What the exercise asks - From the data that follows, print exactly the lines starting at the one containing "def State.lanewise (s" and ending at the one containing "def State.setScl (s"; include both of them and nothing more.

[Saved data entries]

-- ==== Sys2Proof/Machine/Ops.lean ====
section
/-! DEFINITION. The named operations every meaning is built from: sparse data, lanes and registers, lookups, the clock, raising a
privileged fault (R183, R360), user traps (R32, R33), and privileged entry and its return (R358, R359). -/

namespace Sys2Proof.Machine

/-- What a step answers. -/
abbrev Out3 := Host.Outcome State Fault Refusal

/-! Sparse data in canonical form -/

/-- The value at a key; an unlisted key reads as `d`. -/
def sget {β : Type} (d : β) : Sparse β → Nat → β
  | [], _ => d
  | (a, x) :: m, k => if a = k then x else sget d m k

/-- Sets the value at a key, keeping keys rising and listing no entry equal to `d`. -/
def sput {β : Type} [DecidableEq β] (d : β) : Sparse β → Nat → β → Sparse β
  | [], k, x => if x = d then [] else [(k, x)]
  | (a, y) :: m, k, x =>
    if k < a then (if x = d then (a, y) :: m else (k, x) :: (a, y) :: m)
    else if k = a then (if x = d then m else (k, x) :: m)
    else (a, y) :: sput d m k x

/-- True when keys rise strictly above `lo` and no entry equals `d`. -/
def swfFrom {β : Type} [DecidableEq β] (d : β) : Nat → Sparse β → Bool
  | _, [] => true
  | lo, (a, x) :: m => decide (lo ≤ a) && decide (x ≠ d) && swfFrom d (a + 1) m

/-- The canonical form of sparse data. -/
def swf {β : Type} [DecidableEq β] (d : β) (m : Sparse β) : Bool := swfFrom d 0 m

/-- Canonical form of memory: addresses strictly rising and no listed byte equal to what an unlisted address reads as. -/
def Memory.wf (m : List Host.Cell) : Bool := swf (0 : Byte) m

/-- What a byte of memory that nothing has written reads as (log 4). -/
def Memory.unwritten : Byte := 0

/-- One byte. -/
def rdByte (m : Sparse Byte) (a : Nat) : Byte := sget Memory.unwritten m a

/-- Stores one byte. -/
def wrByte (m : Sparse Byte) (a : Nat) (x : Byte) : Sparse Byte := sput Memory.unwritten m a x

/-- `n` bytes from address `a` as a little-endian value. -/
def rdBytes (m : Sparse Byte) : Nat → Nat → Nat
  | _, 0 => 0
  | a, n + 1 => (rdByte m a).toNat + 256 * rdBytes m (a + 1) n

/-- Stores `n` bytes of a little-endian value at address `a`. -/
def wrBytes (m : Sparse Byte) (a : Nat) : Nat → Nat → Sparse Byte
  | 0, _ => m
  | n + 1, x => wrBytes (wrByte m a (BitVec.ofNat 8 x)) (a + 1) n (x / 256)

/-- Stores a byte list at address `a`. -/
def wrList (m : Sparse Byte) (a : Nat) : List Byte → Sparse Byte
  | [] => m
  | b :: bs => wrList (wrByte m a b) (a + 1) bs

/-! Lists of records -/

/-- Applies `f` to every record that satisfies `p`. -/
def updBy {α : Type} (p : α → Bool) (f : α → α) (l : List α) : List α := l.map (fun x => if p x then f x else x)

/-- The first record that satisfies `p`. -/
def findBy {α : Type} (p : α → Bool) (l : List α) : Option α := l.find? p

/-- Applies `f` to the first record that satisfies `p`. -/
def updFirst {α : Type} (p : α → Bool) (f : α → α) : List α → List α
  | [] => []
  | x :: xs => if p x then f x :: xs else x :: updFirst p f xs

/-! Lanes -/

/-- Applies `f` to every lane with its number, from number `i` on. -/
def mapLanes (f : Nat → Lane → Lane) : Nat → List Lane → List Lane
  | _, [] => []
  | i, x :: xs => f i x :: mapLanes f (i + 1) xs

/-- The lanes with their numbers, from number `i` on. -/
def numbered : Nat → List Lane → List (Nat × Lane)
  | _, [] => []
  | i, x :: xs => (i, x) :: numbered (i + 1) xs

/-- Predicate n of a lane; p0 reads true (R7). -/
def Lane.pred (x : Lane) (n : Nat) : Bool := n == 0 || x.preds.getLsbD n

/-- Writes a predicate; a write to p0 is discarded (R7). -/
def Lane.setPred (x : Lane) (n : Nat) (b : Bool) : Lane :=
  if n = 0 then x else
    let m : BitVec 16 := BitVec.ofNat 16 (2 ^ n)
    { x with preds := if b then x.preds ||| m else x.preds &&& ~~~m }

/-- Vector register n of a lane (R7). -/
def Lane.reg (x : Lane) (n : Nat) : Word := sget 0 x.v n

/-- Writes a vector register. -/
def Lane.setReg (x : Lane) (n : Nat) (w : Word) : Lane := { x with v := sput 0 x.v n w }

/-- A pair, low word in the lower register (R89). -/
def Lane.pair (x : Lane) (n : Nat) : DWord := x.reg (n + 1) ++ x.reg n

/-- Writes a pair. -/
def Lane.setPair (x : Lane) (n : Nat) (w : DWord) : Lane := (x.setReg n (w.setWidth 32)).setReg (n + 1) ((w >>> 32).setWidth 32)

/-- Writes `n` registers from register `r` with the words of a value, low word first. -/
def Lane.setWords (x : Lane) (r : Nat) : Nat → Nat → Lane
  | 0, _ => x
  | n + 1, w => (x.setReg r (BitVec.ofNat 32 w)).setWords (r + 1) n (w / 2 ^ 32)

/-- The words of `n` registers from register `r` as one value. -/
def Lane.words (x : Lane) (r : Nat) : Nat → Nat
  | 0 => 0
  | n + 1 => (x.reg r).toNat + 2 ^ 32 * x.words (r + 1) n

/-- A held lane is released in core cycle `now` and goes on at `next`, issuing in the next core cycle at the earliest (R26). -/
def Lane.wake (x : Lane) (now : Nat) (next : DWord) : Lane := { x with st := .eligible, hold := .none, pc := next, free := now + 1 }

/-- True for a lane of the issuing bundle (R14). -/
def State.inBundle (s : State) (l : Nat) : Bool := s.bundle.lanes.getLsbD l

/-- `guard(l)` of R183. -/
def guardOf (gd : Guard) (x : Lane) : Bool := xor (x.pred gd.p.toNat) gd.neg

/-- True for a guard-true lane of the bundle. -/
def State.active (s : State) (gd : Guard) (l : Nat) (x : Lane) : Bool := s.inBundle l && guardOf gd x

/-- Replaces the issuing group's lanes by `f` of each. -/
def State.onLanes (s : State) (f : Nat → Lane → Lane) : State :=
  { s with grp := { s.grp with lanes := mapLanes f 0 s.grp.lanes } }

/-- Every lane of the bundle moves past the instruction. -/
def State.advance (s : State) (len : Nat) : State :=
  s.onLanes (fun l x => if s.inBundle l then { x with pc := x.pc + BitVec.ofNat 64 len } else x)

/-- A lane-wise instruction: every lane of the bundle moves past it, and each guard-true lane makes the change `h`, all of whose
reads are of the state before (R183, R185). -/
def State.lanewise (s : State) (f : Fields) (h : Nat → Lane → Lane) : State :=
  s.onLanes (fun l x =>
    if s.inBundle l then
      let y := if guardOf f.gd x then h l x else x
      { y with pc := x.pc + BitVec.ofNat 64 f.form.len }
    else x)

/-- The guard-true lanes of the bundle in ascending order, with their numbers. -/
def State.actives (s : State) (gd : Guard) : List (Nat × Lane) :=
  (numbered 0 s.grp.lanes).filter (fun p => s.active gd p.1 p.2)

/-- The lanes of the bundle in ascending order. -/
def State.bundleLanes (s : State) : List (Nat × Lane) := (numbered 0 s.grp.lanes).filter (fun p => s.inBundle p.1)

/-- `elect()` of R183: the lowest guard-true lane of the bundle. -/
def State.elect (s : State) (gd : Guard) : Option (Nat × Lane) := (s.actives gd).head?

/-- True when some lane of the bundle has a true guard. -/
def State.anyActive (s : State) (gd : Guard) : Bool := (s.elect gd).isSome

/-- The mask with a bit set for each listed lane. -/
def maskOf (l : List Nat) : QWord := l.foldl (fun m i => m ||| BitVec.ofNat 128 (2 ^ i)) 0

/-- The mask of the guard-true lanes of the bundle. -/
def State.activeMask (s : State) (gd : Guard) : QWord := maskOf ((s.actives gd).map (fun p => p.1))

/-- Lane `l` of the issuing group. -/
def State.laneAt (s : State) (l : Nat) : Lane := s.grp.lanes.getD l default

/-! Scalars of the issuing group (R7) -/

def Group.scl (g : Group) (n : Nat) : DWord := sget 0 g.s n
def State.scl (s : State) (n : Nat) : DWord := s.grp.scl n
def State.setScl (s : State) (n : Nat) (x : DWord) : State := { s with grp := { s.grp with s := sput 0 s.grp.s n x } }

/-! Who and where -/

/-- The group with number `u` among the resident groups. -/
def State.group (s : State) (u : Nat) : Option Group := if s.grp.uid = u then some s.grp else s.groups.find? (fun g => g.uid == u)

/-- Changes the group with number `u`, wherever it stands. -/
def State.onGroup (s : State) (u : Nat) (f : Group → Group) : State :=
  { s with grp := if s.grp.uid = u then f s.grp else s.grp, groups := updBy (fun g => g.uid == u) f s.groups }

/-- The team with number `u`. -/
def State.team (s : State) (u : Nat) : Team := (s.teams.find? (fun t => t.uid == u)).getD default

/-- The grid of a team. -/
def State.gridOf (s : State) (t : Team) : Grid := (s.grids.find? (fun g => g.lid == t.lid)).getD default

/-- True when a group runs in a context launched with the assay flag (R384). -/
def State.isAssay (s : State) (u : Nat) : Bool :=
  match s.group u with
  | some g => g.method.isNone && (s.gridOf (s.team g.team)).record.getLsbD 192
  | none => false

/-- Asks for a snapshot of the cluster of an assay group (R386). -/
def State.snapNote (s : State) (u : Nat) : State :=
  if s.isAssay u then
    let c := (s.team (((s.group u).map (fun g => g.team)).getD 0)).cluster
    { s with clusters := updBy (fun x => x.uid == c) (fun x => { x with snapDue := true }) s.clusters }
  else s

/-- Changes one lane of the group with number `u`. -/
def State.onLane (s : State) (u l : Nat) (f : Lane → Lane) : State :=
  s.onGroup u (fun g => { g with lanes := mapLanes (fun i x => if i = l then f x else x) 0 g.lanes })

/-- Every resident group. -/
def State.allGroups (s : State) : List Group := s.grp :: s.groups

/-- The issuing group's team. -/
def State.myTeam (s : State) : Team := s.team s.grp.team

/-- Changes the team with number `u`. -/
def State.onTeam (s : State) (u : Nat) (f : Team → Team) : State := { s with teams := updBy (fun t => t.uid == u) f s.teams }

/-- The die a group is on. -/
def State.dieOf (s : State) (g : Group) : Nat :=
  match g.method with
  | some m => m.die
  | none => (s.team g.team).die

/-- The core of the die a group is on. -/
def State.coreOf (s : State) (g : Group) : Nat := (s.team g.team).core

/-- A core's number in the module: 128 × die + core. -/
def State.unitOf (s : State) (g : Group) : Nat := s.dieOf g * Config.coresPerDie + s.coreOf g

/-- The issuing group's grid. -/
def State.myGrid (s : State) : Grid := s.gridOf s.myTeam

/-- The context with an ASID (R355). -/
def State.ctx (s : State) (asid : Nat) : Ctx := (s.ctxs.find? (fun c => c.asid == asid)).getD default

/-- A field of a bit record. -/
def bitsOf {n : Nat} (x : BitVec n) (lo w : Nat) : Nat := (x.extractLsb' lo w).toNat

/-- One bit of a bit record. -/
def bitAt {n : Nat} (x : BitVec n) (i : Nat) : Bool := x.getLsbD i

Written answer -
def State.lanewise (s : State) (f : Fields) (h : Nat → Lane → Lane) : State :=
  s.onLanes (fun l x =>
    if s.inBundle l then
      let y := if guardOf f.gd x then h l x else x
      { y with pc := x.pc + BitVec.ofNat 64 f.form.len }
    else x)

/-- The guard-true lanes of the bundle in ascending order, with their numbers. -/
def State.actives (s : State) (gd : Guard) : List (Nat × Lane) :=
  (numbered 0 s.grp.lanes).filter (fun p => s.active gd p.1 p.2)

/-- The lanes of the bundle in ascending order. -/
def State.bundleLanes (s : State) : List (Nat × Lane) := (numbered 0 s.grp.lanes).filter (fun p => s.inBundle p.1)

/-- `elect()` of R183: the lowest guard-true lane of the bundle. -/
def State.elect (s : State) (gd : Guard) : Option (Nat × Lane) := (s.actives gd).head?

/-- True when some lane of the bundle has a true guard. -/
def State.anyActive (s : State) (gd : Guard) : Bool := (s.elect gd).isSome

/-- The mask with a bit set for each listed lane. -/
def maskOf (l : List Nat) : QWord := l.foldl (fun m i => m ||| BitVec.ofNat 128 (2 ^ i)) 0

/-- The mask of the guard-true lanes of the bundle. -/
def State.activeMask (s : State) (gd : Guard) : QWord := maskOf ((s.actives gd).map (fun p => p.1))

/-- Lane `l` of the issuing group. -/
def State.laneAt (s : State) (l : Nat) : Lane := s.grp.lanes.getD l default

/-! Scalars of the issuing group (R7) -/

def Group.scl (g : Group) (n : Nat) : DWord := sget 0 g.s n
def State.scl (s : State) (n : Nat) : DWord := s.grp.scl n
def State.setScl (s : State) (n : Nat) (x : DWord) : State := { s with grp := { s.grp with s := sput 0 s.grp.s n x } }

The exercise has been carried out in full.